*Problem requirements*.
Both the line below containing "rw [ofTrytes_eq_ofFields, shr_ofFields" and the line containing "obtain ⟨ht, hrest⟩", along with every line between them, should be repeated exactly; no other line belongs in the answer.

*Extracted data*.
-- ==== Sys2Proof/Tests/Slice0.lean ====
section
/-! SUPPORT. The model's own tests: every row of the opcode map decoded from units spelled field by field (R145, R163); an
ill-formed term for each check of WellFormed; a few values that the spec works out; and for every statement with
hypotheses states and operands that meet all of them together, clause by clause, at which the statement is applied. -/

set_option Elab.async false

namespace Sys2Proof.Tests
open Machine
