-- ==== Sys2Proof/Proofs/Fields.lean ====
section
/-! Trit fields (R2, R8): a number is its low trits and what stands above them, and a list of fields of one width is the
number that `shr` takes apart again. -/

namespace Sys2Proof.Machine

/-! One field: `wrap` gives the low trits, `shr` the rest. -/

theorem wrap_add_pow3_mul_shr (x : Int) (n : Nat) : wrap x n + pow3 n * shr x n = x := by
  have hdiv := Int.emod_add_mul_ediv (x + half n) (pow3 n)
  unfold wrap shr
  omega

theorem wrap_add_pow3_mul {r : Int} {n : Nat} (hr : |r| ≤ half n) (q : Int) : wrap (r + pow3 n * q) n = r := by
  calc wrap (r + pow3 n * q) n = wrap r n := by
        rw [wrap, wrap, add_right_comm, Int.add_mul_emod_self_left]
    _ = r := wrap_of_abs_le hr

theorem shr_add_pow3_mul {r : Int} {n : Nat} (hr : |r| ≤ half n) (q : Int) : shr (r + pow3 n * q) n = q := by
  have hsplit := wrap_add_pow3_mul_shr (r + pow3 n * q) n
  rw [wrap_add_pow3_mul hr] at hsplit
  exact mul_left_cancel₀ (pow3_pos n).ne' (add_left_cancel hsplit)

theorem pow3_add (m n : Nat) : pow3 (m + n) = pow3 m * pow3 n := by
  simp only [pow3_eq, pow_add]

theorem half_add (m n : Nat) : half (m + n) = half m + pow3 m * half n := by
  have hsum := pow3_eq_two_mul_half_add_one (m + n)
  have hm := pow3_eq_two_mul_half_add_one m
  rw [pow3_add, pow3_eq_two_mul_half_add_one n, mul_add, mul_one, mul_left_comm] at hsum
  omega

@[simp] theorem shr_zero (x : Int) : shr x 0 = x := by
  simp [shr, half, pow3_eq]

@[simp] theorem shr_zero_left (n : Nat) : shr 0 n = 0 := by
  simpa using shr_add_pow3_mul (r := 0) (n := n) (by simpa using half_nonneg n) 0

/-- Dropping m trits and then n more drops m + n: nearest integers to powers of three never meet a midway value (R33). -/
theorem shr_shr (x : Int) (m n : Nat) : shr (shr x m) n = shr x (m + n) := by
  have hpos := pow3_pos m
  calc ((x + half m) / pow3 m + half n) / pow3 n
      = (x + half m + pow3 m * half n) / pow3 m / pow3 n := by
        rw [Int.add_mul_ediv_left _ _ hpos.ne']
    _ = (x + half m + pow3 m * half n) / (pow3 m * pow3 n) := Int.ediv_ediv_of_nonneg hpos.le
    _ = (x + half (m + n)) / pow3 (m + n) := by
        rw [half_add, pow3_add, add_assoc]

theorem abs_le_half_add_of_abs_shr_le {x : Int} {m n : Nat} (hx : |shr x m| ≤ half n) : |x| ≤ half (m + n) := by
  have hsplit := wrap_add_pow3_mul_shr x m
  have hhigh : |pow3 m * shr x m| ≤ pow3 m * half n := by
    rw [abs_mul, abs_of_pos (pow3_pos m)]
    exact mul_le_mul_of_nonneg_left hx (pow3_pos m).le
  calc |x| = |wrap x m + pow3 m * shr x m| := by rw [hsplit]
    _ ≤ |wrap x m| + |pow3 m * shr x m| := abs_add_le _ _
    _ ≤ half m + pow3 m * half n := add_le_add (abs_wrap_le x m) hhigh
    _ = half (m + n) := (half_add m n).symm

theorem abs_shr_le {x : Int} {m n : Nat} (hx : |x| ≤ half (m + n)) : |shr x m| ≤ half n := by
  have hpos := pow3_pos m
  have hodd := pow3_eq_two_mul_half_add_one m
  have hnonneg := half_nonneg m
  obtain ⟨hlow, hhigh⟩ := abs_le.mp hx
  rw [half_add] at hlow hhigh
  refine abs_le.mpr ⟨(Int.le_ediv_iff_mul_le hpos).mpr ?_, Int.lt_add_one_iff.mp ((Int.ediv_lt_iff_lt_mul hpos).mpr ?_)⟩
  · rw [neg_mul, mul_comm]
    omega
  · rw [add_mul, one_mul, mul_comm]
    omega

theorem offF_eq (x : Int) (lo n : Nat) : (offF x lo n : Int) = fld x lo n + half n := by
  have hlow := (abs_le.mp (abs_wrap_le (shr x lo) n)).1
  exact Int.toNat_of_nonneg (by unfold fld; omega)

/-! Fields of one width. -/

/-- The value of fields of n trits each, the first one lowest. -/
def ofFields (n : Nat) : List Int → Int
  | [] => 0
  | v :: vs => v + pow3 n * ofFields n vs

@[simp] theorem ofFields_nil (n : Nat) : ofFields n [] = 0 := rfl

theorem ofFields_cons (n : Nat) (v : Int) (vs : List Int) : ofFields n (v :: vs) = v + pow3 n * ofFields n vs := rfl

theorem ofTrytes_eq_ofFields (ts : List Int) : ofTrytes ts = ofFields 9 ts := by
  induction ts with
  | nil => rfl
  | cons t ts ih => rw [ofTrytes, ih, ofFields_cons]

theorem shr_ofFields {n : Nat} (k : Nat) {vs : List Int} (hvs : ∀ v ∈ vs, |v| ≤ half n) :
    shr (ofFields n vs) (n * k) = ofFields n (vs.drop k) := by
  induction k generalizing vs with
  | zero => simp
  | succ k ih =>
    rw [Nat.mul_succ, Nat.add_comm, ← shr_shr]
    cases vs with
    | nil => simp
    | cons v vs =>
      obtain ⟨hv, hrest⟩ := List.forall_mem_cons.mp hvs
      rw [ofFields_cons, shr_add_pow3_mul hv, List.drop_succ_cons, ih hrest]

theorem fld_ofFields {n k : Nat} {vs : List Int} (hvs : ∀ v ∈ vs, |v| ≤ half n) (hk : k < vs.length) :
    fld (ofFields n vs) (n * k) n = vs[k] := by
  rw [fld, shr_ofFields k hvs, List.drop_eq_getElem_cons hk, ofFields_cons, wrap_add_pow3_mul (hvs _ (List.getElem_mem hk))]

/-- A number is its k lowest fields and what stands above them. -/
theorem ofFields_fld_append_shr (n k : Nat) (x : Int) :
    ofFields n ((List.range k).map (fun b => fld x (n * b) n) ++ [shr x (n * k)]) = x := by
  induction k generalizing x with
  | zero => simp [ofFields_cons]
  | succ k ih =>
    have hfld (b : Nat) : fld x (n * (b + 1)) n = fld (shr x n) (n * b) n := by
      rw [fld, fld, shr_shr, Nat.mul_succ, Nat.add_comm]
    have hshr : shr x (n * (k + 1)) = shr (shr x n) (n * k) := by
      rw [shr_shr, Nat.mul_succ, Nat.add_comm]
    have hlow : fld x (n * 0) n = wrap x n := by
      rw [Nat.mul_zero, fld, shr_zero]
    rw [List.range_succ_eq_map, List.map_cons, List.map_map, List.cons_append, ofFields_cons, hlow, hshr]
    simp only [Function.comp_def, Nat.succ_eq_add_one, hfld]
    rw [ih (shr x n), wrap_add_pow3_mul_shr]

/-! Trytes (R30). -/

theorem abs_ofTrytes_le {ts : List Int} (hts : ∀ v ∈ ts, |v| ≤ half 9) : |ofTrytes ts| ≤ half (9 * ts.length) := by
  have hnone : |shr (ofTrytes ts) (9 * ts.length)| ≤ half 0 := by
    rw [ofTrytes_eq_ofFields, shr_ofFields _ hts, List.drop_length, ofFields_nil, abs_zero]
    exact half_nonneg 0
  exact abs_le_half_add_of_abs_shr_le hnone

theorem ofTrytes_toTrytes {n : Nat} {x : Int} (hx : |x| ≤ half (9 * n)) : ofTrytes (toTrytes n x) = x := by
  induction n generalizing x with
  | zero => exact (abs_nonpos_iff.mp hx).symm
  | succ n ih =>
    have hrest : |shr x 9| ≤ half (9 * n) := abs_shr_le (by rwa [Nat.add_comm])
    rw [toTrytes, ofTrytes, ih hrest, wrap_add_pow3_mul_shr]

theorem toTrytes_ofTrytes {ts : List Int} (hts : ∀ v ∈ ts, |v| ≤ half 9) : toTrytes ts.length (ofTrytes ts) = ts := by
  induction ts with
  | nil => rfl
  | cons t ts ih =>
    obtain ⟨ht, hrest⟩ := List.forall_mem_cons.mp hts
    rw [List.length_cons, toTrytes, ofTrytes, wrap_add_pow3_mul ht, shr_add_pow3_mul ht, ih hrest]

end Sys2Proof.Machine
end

*Problem solution*.
    rw [ofTrytes_eq_ofFields, shr_ofFields _ hts, List.drop_length, ofFields_nil, abs_zero]
    exact half_nonneg 0
  exact abs_le_half_add_of_abs_shr_le hnone

theorem ofTrytes_toTrytes {n : Nat} {x : Int} (hx : |x| ≤ half (9 * n)) : ofTrytes (toTrytes n x) = x := by
  induction n generalizing x with
  | zero => exact (abs_nonpos_iff.mp hx).symm
  | succ n ih =>
    have hrest : |shr x 9| ≤ half (9 * n) := abs_shr_le (by rwa [Nat.add_comm])
    rw [toTrytes, ofTrytes, ih hrest, wrap_add_pow3_mul_shr]

theorem toTrytes_ofTrytes {ts : List Int} (hts : ∀ v ∈ ts, |v| ≤ half 9) : toTrytes ts.length (ofTrytes ts) = ts := by
  induction ts with
  | nil => rfl
  | cons t ts ih =>
    obtain ⟨ht, hrest⟩ := List.forall_mem_cons.mp hts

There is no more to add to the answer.